Over the next rise, we could
see a wide 'stream' of green meandering through the bottom of the gorge. It looked like trees but we hadn't seen trees at all - except olive trees. As we got closer we saw it was palm trees. Not just palm trees but an oasis. Our driver explained that it was Tafilalt, the largest Oasis in Morocco - it runs for 30 miles and supports a large community. Huge cement construction in the village made up a continuous apartment complex where extended families lived together, with the animals in the open, ground level area. They grow and export dates as well as other products.

Channels run throughout the oasis and everyone shares the water. Channels can be blocked and opened by moving rocks. Each family is assigned a certain number of hours a day, on a cycle - they must go and move the rocks to allow water to flow in and irrigate their particular fields. On the next cycle, a family member goes and moves the rocks so he can get water to his fields. In this way, the community can live off the land even though they are at the edge of the desert.

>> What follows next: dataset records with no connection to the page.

/-- R93: a byte frame is eleven periods of `F`, whatever the data, and `m` frames never drift. -/
def Obligations.ByteFrameLengthIsExact : Prop :=
  (∀ s f d k, s.Ready → 1 ≤ f → 4 * f ≤ s.srate.toNat → s.OnGrid f k →
    rnd ((k + 11) * s.srate.toNat) f ≤ 2 ^ 32 - 1 →
    ∃ t, exec (.byte f d) s = .next t ∧ t.OnGrid f (k + 11) ∧
      t.emitted.toNat - s.emitted.toNat = rnd ((k + 11) * s.srate.toNat) f - rnd (k * s.srate.toNat) f) ∧
  (∀ s f (data : List Nat), s.Ready → s.emitted = 0 → 1 ≤ f → 4 * f ≤ s.srate.toNat →
    rnd (11 * data.length * s.srate.toNat) f ≤ 2 ^ 32 - 1 →
    ∃ t, execAll (data.map (.byte f)) s = .next t ∧ t.emitted.toNat = rnd (11 * data.length * s.srate.toNat) f) ∧
  rnd (11 * 44100) 1200 = 404 ∧ rnd (22 * 44100) 1200 = 808

/-- R58: the pseudo-instruction expansions do what their command does whenever no fault occurs, for every operand in range
and, where the expansion has commands at `2f`, with `2f <= 65535`. Under a fault they are not equal: where only the 1 bits of
a byte fail the frequency check, BYTE faults as a whole on its own word, and the expansion emits the start bit and the 0 bits
before the first 1 bit, and records that BIT's word. -/
def Obligations.ExpansionsDoTheSame : Prop :=
  (∀ s t f, f ≤ 65535 → s.cause = 0#4 → exec (.bit f false) s = .next t → t.cause = 0#4 →
    execAll (bitAsPulses f false) s = .next t) ∧
  (∀ s t f, 2 * f ≤ 65535 → s.cause = 0#4 → exec (.bit f true) s = .next t → t.cause = 0#4 →
    execAll (bitAsPulses f true) s = .next t) ∧
  (∀ s t f d, f ≤ 65535 → d ≤ 255 → s.cause = 0#4 → exec (.byte f d) s = .next t → t.cause = 0#4 →
    execAll (byteAsBits f d) s = .next t) ∧
  (∀ s t f, f ≤ 65535 → s.cause = 0#4 → exec (.lhdr f) s = .next t → t.cause = 0#4 →
    execAll (longHeaderAsShort f) s = .next t) ∧
  (∀ s t f, 2 * f ≤ 65535 → s.cause = 0#4 → exec (.shdr f) s = .next t → t.cause = 0#4 →
    execAll (shortHeaderAsPulses f) s = .next t ∧ execAll (shortHeaderAsBits f) s = .next t) ∧
  (∀ s f d, f ≤ 65535 → d ≤ 255 → s.Ready → 1 ≤ f → 2 * f ≤ s.srate.toNat → s.srate.toNat < 4 * f →
    let zeros := 1 + ((List.range 8).takeWhile (fun k => !d.testBit k)).length
    s.samplesAfter (List.replicate zeros f) ≤ 2 ^ 32 - 1 →
    exec (.byte f d) s = .next { s with cause := 4, errinfo := encode (.byte f d) } ∧
    execAll (byteAsBits f d) s = .next
      { s.afterPulses (List.replicate zeros f) with cause := 4, errinfo := encode (.bit f true) })

/-! ### Sessions -/

/-- OPEN on a closed session (it creates the buffer and clears the fault, or raises `ECFG`), and on an open one. -/
def Obligations.OpenCreatesTheBuffer : Prop :=
  (∀ s width srate, s.session = .closed → (width = 1 ∨ width = 2) → srate ≠ 0 → srate < 2 ^ 24 →
    exec (.openBuf width srate) s = .next { s with
      session := .opened
      width := BitVec.ofNat 3 width
      srate := BitVec.ofNat 24 srate
      emitted := 0
      pulses := 0
      cause := 0
      errinfo := 0 }) ∧
  (∀ s width srate, s.session = .closed → ((width ≠ 1 ∧ width ≠ 2) ∨ srate = 0) → s.cause = 0#4 →
    exec (.openBuf width srate) s = .next { s with cause := 1, errinfo := encode (.openBuf width srate) }) ∧
  (∀ s width srate, s.session = .opened → s.cause = 0#4 →
    exec (.openBuf width srate) s = .next { s with cause := 2, errinfo := encode (.openBuf width srate) }) ∧
  (∀ s width srate, s.session = .opened → s.cause ≠ 0#4 → exec (.openBuf width srate) s = .next s)

/-- FLUSH on an open session, fault or none: the pad, the `End` item, the session closed. -/
def Obligations.FlushHandsTheBufferOff : Prop :=
  (∀ s, s.session = .opened → exec .flush s = .next { s with
      session := .closed
      out := s.out ++ (if s.width = 1#3 ∧ s.emitted.toNat % 2 = 1 then [.byte 0x00] else [])
        ++ [.endItem 1 s.width s.srate (decide (s.cause ≠ 0#4))] }) ∧
  (∀ s, s.session = .closed → s.cause = 0#4 →
    exec .flush s = .next { s with cause := 2, errinfo := 0x60000000 }) ∧
  (∀ s, s.session = .closed → s.cause ≠ 0#4 → exec .flush s = .next s)

/-- R119: FLUSH never clears a fault and adds only the pad byte and the `End` item. -/
def Obligations.FlushAddsOnlyPadAndEnd : Prop :=
  ∀ s t, exec .flush s = .next t →
    (s.cause ≠ 0#4 → t.cause = s.cause ∧ t.errinfo = s.errinfo) ∧
    (t.out = s.out ∨ (∃ flt, t.out = s.out ++ [.endItem 1 s.width s.srate flt]) ∨
      ∃ flt, t.out = s.out ++ [.byte 0x00, .endItem 1 s.width s.srate flt])

/-- R111: no command but OPEN writes the configuration, and OPEN does not while a session is open. -/
def Obligations.ConfigurationFixedInSession : Prop :=
  (∀ i s t, (∀ width srate, i ≠ .openBuf width srate) → exec i s = .next t → t.width = s.width ∧ t.srate = s.srate) ∧
  (∀ s t width srate, s.session = .opened → exec (.openBuf width srate) s = .next t →
    t.session = .opened ∧ t.width = s.width ∧ t.srate = s.srate) ∧
  (∀ s t, s.session = .opened → s.inbox.head? ≠ some .reset → step s = .next t → t.width = s.width ∧ t.srate = s.srate)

It's a rush to get to the Sahara from Marrakech in one day so most people stay overnight on the way. Tenghir is a great choice for a bit of a break. There is the most amazing Kasbah hotel (a square fortress that was defendable if attacked) with lots of history and Moroccan woven rugs, lanterns, and cushions everywhere - Hotel Tomboctou. I stayed there on my first trip to the Sahara Dunes and have never forgotten it. They have since updated it. I certainly

hope it is still there because it embodies the ancient spirit of Morocco. It has original cool plaster walls, a Bedouin-style tent dining-room, and a refreshing pool - all offered for a reasonable price. It is built in an old Kasbah and you can go up on the top to see the surrounding area. The second time I stayed there, I slept in one of the corner rooms on the roof. Fabulous.
The air cools dramatically as the sun set. The breeze picked up and the curtains in our tented dining room billowed and breathed as the temperatures fell. Breads and dishes of olives were deposited on our table. Then dishes of pickles and relishes were brought to dip the bread in as we waited for the meal - a typical tagine dinner. The aroma was amazing and it intensified as the cone-shaped lid was removed. My favourite tagine is Chicken Lemon or Beef and Prunes. Just thinking about these makes me hungry now! Desserts followed - a selection of Date cakes, figs, Almond paste cake, Semolina cookies, and fresh fruit.
We could hardly move after the feast, but we climbed the stairs to the top of the four-cornered kasbah to gaze over the simple village. The village lights are minimal and as a result, the starry sky appeared to descend and surround us. The low lights in the village give a warm glow across the land with the stars hanging just over our noses. We could see more stars than I'd ever seen before!
The next stop was the desert itself - it was so hard to sleep that night!